In these entries, tally the lines where "then" occurs. Respond with only the count.

RECORDS SHOWN:
========

-- ==== Sys2Proof/Machine/Commands.lean ====
section
/-! DEFINITION. The commands, rows of format CMD (spec 42_commands.md R190 to R199; 60_exceptions.md R340
to R343). A command completes within its write transaction (R199) and is ignored while the engine is
busy (R191). -/

namespace Sys2Proof.Machine

/-- The error codes of R340. -/
abbrev errAlgReserved : BitVec 4 := 1#4
abbrev errLenUnrepresentable : BitVec 4 := 2#4
abbrev errLenExceedsMem : BitVec 4 := 3#4
abbrev errCmdReserved : BitVec 4 := 4#4

/-- The checks of HASH in their order (R194, R195, R342): the descriptor, or the code of the first
check that fails. -/
def hashCheck (s : State) : Except (BitVec 4) Descriptor :=
  match desc s.alg with
  | none => .error errAlgReserved
  | some D =>
    if 2 ^ 61 ≤ s.msgLen.toNat then .error errLenUnrepresentable
    else if s.memSize.bytes < s.msgLen.toNat then .error errLenExceedsMem
    else .ok D

/-- Acceptance (R196), DONE, ERR and ERR_CODE being 0 already (R193). -/
def acceptHash (s : State) (D : Descriptor) : State :=
  { s.zeroResults with
    algL := s.alg
    lenL := s.msgLen
    nch := BitVec.ofNat 32 (numChunks D s.msgLen.toNat)
    H := initState D
    j := 0#32
    t := 0#7
    busy := true
    phase := .load }

/-- HASH on an idle engine: the status is cleared before the checks (R193 to R196). -/
def hashCommand (s : State) : State :=
  match hashCheck s with
  | .error code => s.clearStatus.raiseError code
  | .ok D => acceptHash s.clearStatus D

/-- CLEAR on an idle engine (R197). -/
def clearCommand (s : State) : State := s.clearStatus.zeroResults

/-- A reserved command on an idle engine (R198). -/
def reservedCommand (s : State) : State := s.raiseError errCmdReserved

/-- A 32-bit value written to CMD (R190). -/
def runCommand (s : State) (v : Word32) : State :=
  s.unlessBusy fun u =>
    if v = 0x00000000#32 then u
    else if v = 0x00000001#32 then hashCommand u
    else if v = 0x00000002#32 then clearCommand u
    else reservedCommand u

/-! ### The meanings -/

/-- NOP: no state changes, idle or busy (R192). -/
def execNop (s : State) : Result := .next s

/-- HASH (R193 to R196; R191 while busy). -/
def execHash (s : State) : Result := .next (s.unlessBusy hashCommand)

/-- CLEAR (R197; R191 while busy). -/
def execClear (s : State) : Result := .next (s.unlessBusy clearCommand)

/-- Any other command word (R198; R191 while busy). -/
def execCmdReserved (op : Word32) (s : State) : Result := .next (runCommand s op)

end Sys2Proof.Machine
end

========

SOLUTION TO THE EXERCISE:
5